+++ MATERIAL PROVIDED

/-- A command that fails validation is rejected with the check's code (R163). -/
theorem exec_rejects {i : Instr} {s : State} {e : ErrCode} (hi : s.engine = none)
    (hv : validate s.addrW.words i (latch i s) = some e) : exec i s = .next (reject e s) := by
  rw [exec_idle i hi, issue, hv]

/-- A command that passes validation is accepted (R162). -/
theorem exec_accepts {i : Instr} {s : State} (hi : s.engine = none)
    (hv : validate s.addrW.words i (latch i s) = none) : exec i s = .next (accept i s) := by
  rw [exec_idle i hi, issue, hv]

/-- Only reserved opcodes and reserved bits make a word illegal (R107). -/
theorem decode_error {c : Word} {e : ErrCode} (h : decode c = .error e) : e = .opc ∨ e = .rsvd := by
  by_cases hop : 1 ≤ (opField c).toNat ∧ (opField c).toNat ≤ 8
  · rw [decode_listed hop.1 hop.2] at h
    split at h
    · cases h
    · cases h; exact .inr rfl
  · rw [decode_reserved (by omega)] at h
    cases h; exact .inl rfl

/-! Aliasing -/

/-- Two buffers of one size overlap when they share a word: the higher of the two bases is in both (R168). -/
theorem overlaps_iff_shareWord {i k : Image} {n : Nat} (hi : i.size = n) (hk : k.size = n) :
    i.overlaps k = true ↔ shareWord i.base k.base n := by
  simp only [overlaps_iff, hi, hk, shareWord, inExtent]
  constructor
  · intro h
    exact ⟨max i.base k.base, by omega, by omega⟩
  · rintro ⟨a, hia, hka⟩
    omega

/-- Where an operation may run in place, only different bases can offend (R168). -/
theorem partialOverlap_iff (j : Latched) : partialOverlap j = true ↔
    j.src.toNat ≠ j.dst.toNat ∧ shareWord j.src.toNat j.dst.toNat (j.w.toNat * j.h.toNat) := by
  have hbase : (j.src != j.dst) = true ↔ j.src.toNat ≠ j.dst.toNat := by
    rw [bne_iff_ne, ne_eq, ← BitVec.toNat_inj]
  rw [partialOverlap, Bool.and_eq_true, hbase, overlaps_iff_shareWord (n := j.w.toNat * j.h.toNat) rfl rfl]
  rfl

/-- The rows of R168 by the words that the buffers share. -/
theorem aliasingViolation_iff {i : Instr} (hi : isImageCommand i = true) (j : Latched) :
    let n := j.w.toNat * j.h.toNat
    let src := j.src.toNat
    let dst := j.dst.toNat
    let scr := j.scr.toNat
    aliasingViolation i j = true ↔
      ((i = .blur5 ∨ i = .blur3 ∨ ∃ gm bz, i = .sobel gm bz) ∧ shareWord src dst n) ∨
      (((∃ p, i = .pixelate p) ∨ ∃ p, i = .rinvert p) ∧ src ≠ dst ∧ shareWord src dst n) ∨
      ((∃ p, i = .rblur p) ∧
        ((src ≠ dst ∧ shareWord src dst n) ∨ shareWord scr src n ∨ shareWord scr dst n)) := by
  intro n src dst scr
  have hpartial : partialOverlap j = true ↔ src ≠ dst ∧ shareWord src dst n := partialOverlap_iff j
  have hsrcDst : j.srcImage.overlaps j.dstImage = true ↔ shareWord src dst n := overlaps_iff_shareWord rfl rfl
  have hscrSrc : j.scrImage.overlaps j.srcImage = true ↔ shareWord scr src n := overlaps_iff_shareWord rfl rfl
  have hscrDst : j.scrImage.overlaps j.dstImage = true ↔ shareWord scr dst n := overlaps_iff_shareWord rfl rfl
  cases i with
  | pack | unpack => cases hi
  | blur5 | blur3 | sobel gm bz => simp [aliasingViolation, hsrcDst]
  | pixelate p | rinvert p => simp [aliasingViolation, hpartial]
  | rblur p => simp [aliasingViolation, hpartial, hscrSrc, hscrDst, or_assoc]

/-! Zero area -/

/-- A buffer without words overlaps no other (R168). -/
theorem not_overlaps_of_empty {i k : Image} (h : i.size = 0) : i.overlaps k = false := by
  simp [Image.overlaps, h]

/-- A buffer without words has no pixel to write, so memory stays as it is (R169). -/
theorem effectOf_pmem_of_zero_area (i : Instr) {j : Latched} (h0 : j.w.toNat * j.h.toNat = 0) (s : State) :
    (effectOf i j s).pmem = s.pmem := by
  refine effectOf_keeps (P := fun m => m = s.pmem) i j s (fun x y v m hx hy _ => ?_) (fun _ k hk v m _ => ?_) rfl
  · have hpos : 0 < j.w.toNat * j.h.toNat := Nat.mul_pos (Nat.zero_lt_of_lt hx) (Nat.zero_lt_of_lt hy)
    omega
  · have hsize : k < j.w.toNat * j.h.toNat := hk
    omega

++++++

WHAT THE TASK ASKS: Which lines of the data include the string "ErrCode"? Find them and copy each one.

RESULT OF THE EXERCISE:
theorem exec_rejects {i : Instr} {s : State} {e : ErrCode} (hi : s.engine = none)
theorem decode_error {c : Word} {e : ErrCode} (h : decode c = .error e) : e = .opc ∨ e = .rsvd := by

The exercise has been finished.